_Task statement:_
For the string "tagInput", find every matching line in the records and copy it.

Stored data:

/-- VERSION other than 1, a length that disagrees with PLEN, or fewer than 32 bytes (R271). -/
def vcMalformed (b : Bytes) : Bool :=
  decide (b.length < 32) || vcVersion b != 1 || decide (b.length ≠ 32 + vcPlen b) || decide (1500 < b.length)

/-- The bytes a tag covers: HOP and ORIGIN count as 0 (R259). -/
def tagInput (b : Bytes) : Bytes :=
  slice b 0 1 ++ [b.getD 1 0 &&& 0xF0] ++ slice b 2 2 ++ [0, 0] ++ b.drop 6

/-- The tag of a packet given without it. -/
def tagFor (key b : Bytes) : Bytes := tagOf key (tagInput b)

/-- All 128 bits of the tag match (R259). -/
def tagMatches (key b : Bytes) : Bool := vcTag b == tagFor key (b.take (16 + vcPlen b))

/-- The command a packet carries. -/
def reqOf (ret : Return) (b : Bytes) : Req :=
  { ret := ret, pri := vcPri b, grp := vcGrp b, dest := vcDest b, origin := vcOrigin b, auth := vcAuth b
    seq := vcSeq b, params := vcParams b }

/-- HOP reduced by one, and ORIGIN set by a gateway: the only fields an engine changes in transit (R258, R266,
R267). -/
def vcTransit (b : Bytes) (gateway : Option (BitVec 12)) : Bytes :=
  let o := match gateway with
    | some d => beBytes 2 (0x8000 + d.toNat)
    | none => slice b 4 2
  slice b 0 1 ++ [b.getD 1 0 - 1] ++ slice b 2 2 ++ o ++ b.drop 6

/-- An authority slot. -/
def authOf (s : State) (a : Nat) : AuthSt := tget {} s.vcp.auths a
/-- Any slot is ENABLED (R261). -/
def anyEnabled (s : State) : Bool := s.vcp.auths.any (fun kv => kv.2.enabled)

/-- The management port a transport names. -/
def viaPort : Transport → Option Bool
  | .mgmtA => some false | .mgmtB => some true | .inband _ => none | .spi => none
/-- Transport code of the latency log (R317). -/
def viaCode : Transport → Nat
  | .mgmtA => 0 | .mgmtB => 1 | .inband _ => 2 | .spi => 3
/-- The packet came in-band. -/
def viaInband : Transport → Bool
  | .mgmtA => false | .mgmtB => false | .inband _ => true | .spi => false

/-! Management port settings and limited counters (R330, R343). -/

/-- A setting in force, by its offset in Table 18-12. -/
def mgEff (s : State) (b : Bool) (o : Nat) : Word := tget (regReset (aMg b o)) (mgOf s b).eff o

/-- Counter index of limited counter k: FCS, SYMBOL, SIZE, MALFORMED, BAD_AUTH, STALE_SEQ (Table 15-4). -/
def mgLimIdx (k : Nat) : Nat := [2, 3, 4, 9, 10, 11].getD k 0
/-- LIM of limited counter k. -/
def mgLimit (s : State) (b : Bool) (k : Nat) : Nat := (mgEff s b (0x18 + 4 * k)).toNat % 65536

_Exercise response:_
def tagInput (b : Bytes) : Bytes :=
def tagFor (key b : Bytes) : Bytes := tagOf key (tagInput b)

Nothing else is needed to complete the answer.